Comment tient-on le coup lorsqu’on doit faire face à des situations pareilles? «Le plus important est de garder une certaine distance», explique le magistrat. «Il ne faut pas détester les auteurs mais ce qui leur est reproché. Ce sont les faits qui sont abominables. Dans l’affaire que vous évoquez, les plus marqués ont été les policiers ayant dû visionner les centaines de vidéos tournées par l’accusé. Ils ont eu la possibilité de faire un débriefing.» Lui-même s’est gardé de se spécialiser dans un type d’affaires en particulier, évitant ainsi de se focaliser uniquement sur le pire. Depuis 2013, il préside en outre le Conseil de paroisse de Belfaux. «C’est un autre monde», sourit-il en précisant que sa foi l’accompagne dans sa vie privée, mais n’interfère pas dans son activité judiciaire.
Davantage de procédures
Parmi les affaires instruites par Jean-Luc Mooser, certaines font désormais partie de l’histoire judiciaire fribourgeoise. A commencer par celle dite «des barils», double assassinat crapuleux dont l’auteur et ses deux complices avaient failli se tirer à bon compte. Les corps des victimes, bétonnés dans des barils et précipités dans le lac de Lungern (OW) en janvier 1999, n’auraient probablement jamais été découverts sans la baisse du niveau de l’eau du lac, qui alimente une centrale électrique. «Nous savions que l’auteur était en fuite en Espagne. Je l’ai appelé pour lui dire qu’il avait tout intérêt à rentrer en Suisse s’il ne voulait pas subir six mois de détention extraditionnelle là-bas. Il est venu se rendre», se souvient le procureur.
«Aujourd’hui, la moindre opération demande beaucoup de procédures, au détriment parfois du fond»
Jean-Luc Mooser
«A l’époque, les choses étaient plus simples.
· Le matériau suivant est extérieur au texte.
-- ==== Sys2Proof/Machine/Dispatch.lean ====
section
/-! DEFINITION. The meaning of each command, one arm per constructor of Instr: what the edge that accepts the
command does (spec/41_serial_transmit.md R110). -/

namespace Sys2Proof.Machine

def exec (i : Instr) (s : State) : Host.Outcome State Fault Refusal :=
  match i with
  | .nop => Sys2Proof.Machine.execNop s
  | .set c r v => Sys2Proof.Machine.execSet c r v s
  | .clearAll => Sys2Proof.Machine.execClearAll s
  | .transmit => Sys2Proof.Machine.execTransmit s

end Sys2Proof.Machine
end

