-- ==== Sys2Proof/Machine/Ports.lean ====
section
/-! DEFINITION. The command port: what the host drives at the next edge, when a command is accepted, and
what the host still has to do after the edge (spec/10_state.md R25, R26). -/

namespace Sys2Proof.Machine

/-- All three inputs low: no reset, no command. -/
def PortIn.low : PortIn := { rst := false, cmdValid := false, cmdWord := 0#32 }

/-- The levels an act of the host puts on the inputs at one edge. -/
def HostAct.port : HostAct → PortIn
  | .drive p => p
  | .present w => { rst := false, cmdValid := true, cmdWord := w }

/-- The inputs at the next rising edge of `clk`. -/
def State.portNow (s : State) : PortIn :=
  match s.host with
  | [] => PortIn.low
  | a :: _ => a.port

/-- The next edge accepts a command: `rst = 0`, `cmd_valid = 1` and `cmd_ready = 1` (R25). -/
def State.accepts (s : State) : Bool :=
  !s.portNow.rst && s.portNow.cmdValid && s.cmdReady

/-- The host's part of an edge. A driven edge is past; a presented command is held until it is accepted,
and nothing in the block remembers one that was not (R26, spec/70_reset_and_hazards.md R176). -/
def State.passEdge (s : State) : State :=
  match s.host with
  | [] => s
  | .drive _ :: rest => { s with host := rest }
  | .present w :: rest => { s with host := if s.accepts then rest else .present w :: rest }

/-- The host's schedule for a program (spec/30_encoding.md R67): each word in order, held until
accepted. -/
def hostProgram (words : List Word) : List HostAct := words.map .present

end Sys2Proof.Machine
end

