theorem witness_TransferTakesExactlyEEdges :
    ready.cfg.Valid ∧ ready.seq = .idle ∧
      ready.portNow = { rst := false, cmdValid := true, cmdWord := 0x03000000#32 } ∧
      decode 0x03000000#32 = .instr .transmit ∧ noReset ready.host.tail ∧
      164 < (24 * ready.cfg.nChips + 3) + (16 * ready.cfg.nChips + 2) * ready.cfg.tUnit :=
  ⟨by decide, rfl, rfl, by decide, fun _ h => absurd h List.not_mem_nil, by decide⟩

/-- With the hypotheses of `witness_TransferTakesExactlyEEdges`, which `ready` meets too. -/
theorem witness_TransmitShowsTheFrameOnTheChain :
    ready.latch = false ∧ ready.chain.wf ∧ ready.chain.sr.length = 8 * ready.cfg.nChips ∧
      (stateAfter (runEdges (1 + 1) ready)).isSome = true ∧ 1 ≤ transferEdges ready.cfg := by decide

theorem witness_WaveformDistances : cfg.Valid ∧ 31 < 8 * cfg.nChips ∧ 30 + 1 < 8 * cfg.nChips := by decide

/-- Bits 25 to 31 of a buffer whose listed bytes are those of `fb`, from a check of the bits below 32. -/
theorem unusedZero_of_check {fb : Memory} (h : fb.within 4)
    (hb : ∀ i, i < 32 → 25 ≤ i → bitRead fb i = false) : ∀ i, 5 * 5 ≤ i → bitRead fb i = false := by
  intro i hi
  by_cases h32 : i < 32
  · exact hb i h32 hi
  · exact bitRead_of_within h (by omega)

/-- The idle block `ready` meets the invariant. -/
theorem ready_inv : ready.Inv where
  cfgValid := by decide
  fbCanonical := by decide
  fbWithin := by decide
  unusedZero := unusedZero_of_check (by decide) (by decide)
  seqInRange := trivial
  latchLevel := rfl
  clockLevel := by intro v h; cases h
  dataLevel := by intro i h; cases h
  chainWf := by decide

/-- A block about to write DATA low in the first bit cell of a transfer, DATA still high from before. -/
def dataWrite : State := { block cfg [(0, 0x01#8)] (.run 1 0) [] with data := true }

/-- A state in the middle of a transfer meets the invariant. -/
theorem dataWrite_inv : dataWrite.Inv where
  cfgValid := by decide
  fbCanonical := by decide
  fbWithin := by decide
  unusedZero := unusedZero_of_check (by decide) (by decide)
  seqInRange := ⟨by decide, by decide, fun _ => rfl⟩
  latchLevel := rfl
  clockLevel := by intro v h; cases h; rfl
  dataLevel := by intro i h; cases h
  chainWf := by decide

theorem witness_UnusedOutputsAreDrivenLow :
    ready.Inv ∧ ready.seq = .idle ∧ ready.cfg.nCols * ready.cfg.nRows ≤ 31 ∧ 31 < 8 * ready.cfg.nChips ∧
      31 < ready.chain.sr.length :=
  ⟨ready_inv, by decide⟩

theorem witness_StepKeepsTheInvariant : dataWrite.Inv ∧ ∃ t, step dataWrite = .next t :=
  ⟨dataWrite_inv, ⟨_, rfl⟩⟩

theorem witness_DataIsStableWhileClockIsHigh :
    dataWrite.Inv ∧ dataWrite.portNow.rst = false ∧ ∃ t, step dataWrite = .next t ∧ t.data ≠ dataWrite.data :=
  ⟨dataWrite_inv, by decide, ⟨_, rfl, by decide⟩⟩

/-- A state after reset, with a chain that holds ones and a TRANSMIT to come. -/
theorem tiny_afterReset : tiny.AfterReset := ⟨rfl, by decide, by decide⟩

theorem witness_ResetMeetsTheInvariant : tiny.AfterReset := tiny_afterReset

theorem witness_LinesAreLowBeforeTheFirstTransfer : History none tiny ∧ tiny.seq = .idle :=
  ⟨.reset tiny tiny_afterReset, rfl⟩

theorem witness_ReachableStatesNeverStop : Reachable tiny := .reset tiny tiny_afterReset

/-- A run of a state with a history ends in one with a history. -/
theorem history_of_run {k : Nat} {d : Option Bool} {s t : State} (h : History d s)
    (hr : runEdges k s = .next t) : ∃ d', History d' t := by
  induction k generalizing d s with
  | zero => cases hr; exact ⟨d, h⟩
  | succ k ih =>
    rw [runEdges_succ] at hr
    cases hs : step s with
    | next u =>
      rw [hs] at hr
      obtain ⟨d', h'⟩ := (Reachable.step s u h.reachable hs).history
      exact ih h' hr
    | fault r => rw [hs] at hr; cases hr
    | refused r => rw [hs] at hr; cases hr

/-- The last micro-operation of the one-chip transfer from `tiny`. -/
def tinyLast : State :=
  { tiny with
    clock := true, seq := .run 44 0, host := []
    chain := { sr := List.replicate 8 false, out := List.replicate 8 false }
    latch := true }

/-- The 45 edges from `tiny` to its last micro-operation. -/
theorem tiny_run : runEdges 45 tiny = .next tinyLast := by rfl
Aujourd’hui, la moindre opération demande beaucoup de procédures, au détriment parfois du fond», déplore Jean-Luc Mooser, qui garde aussi un souvenir particulier de l’affaire Erhard Loretan. «C’était l’une des plus douloureuses. Le syndrome du bébé secoué était alors mal connu», se souvient le magistrat qui avait obtenu, en 2003, la condamnation à quatre mois de prison avec sursis du célèbre alpiniste ayant tué son enfant dans un moment d’énervement. «Il était un peu dépassé par ce qu’il avait fait. Cette histoire tragique a au moins permis de faire connaître ce syndrome et d’éviter d’autres drames.»
Au Tribunal cantonal
Plus récemment, en avril 2021, le procureur Mooser s’est chargé du volet helvétique d’une très médiatisée affaire d’enlèvement de mineure. Une fillette de 8 ans et sa mère avaient été retrouvées dans un squat de Sainte-Croix (VD) après une cavale de plusieurs jours démarrée dans les Vosges, en France, avec des escales dans les cantons de Fribourg et de Neuchâtel. «Cette procédure très complexe a montré les limites du fédéralisme», analyse Jean-Luc Mooser, qui a coordonné une opération d’envergure menée conjointement par les autorités françaises, vaudoises, fribourgeoises et neuchâteloises.
Dans un registre plus «people», le magistrat fribourgeois a condamné par ordonnance pénale Pete Doherty, chanteur britannique réputé autant pour son talent musical que pour ses frasques à répétition. En mai 2019, après un concert à Fri-Son, le rocker avait perdu le contrôle de son husky, qui avait mordu un congénère au parc du Domino. «La propriétaire du chien blessé a porté plainte. Quelque temps plus tard, Pete Doherty s’est produit à Zurich et j’ai demandé à la police zurichoise de l’entendre. L’agent qui s’en est chargé ne savait pas qui il était.»
Juge suppléant au Tribunal cantonal depuis 2012, Jean-Luc Mooser n’y a siégé jusqu’à présent que pour des affaires de privation de liberté à des fins d’assistance, histoire de ne pas interférer avec son activité de procureur. «Dès le 1er janvier 2022, je pourrai siéger aussi à la Cour d’appel pénal», explique celui qui gardera ainsi un pied dans la magistrature, tout en continuant à être membre de la Commission d’examen du barreau fribourgeois.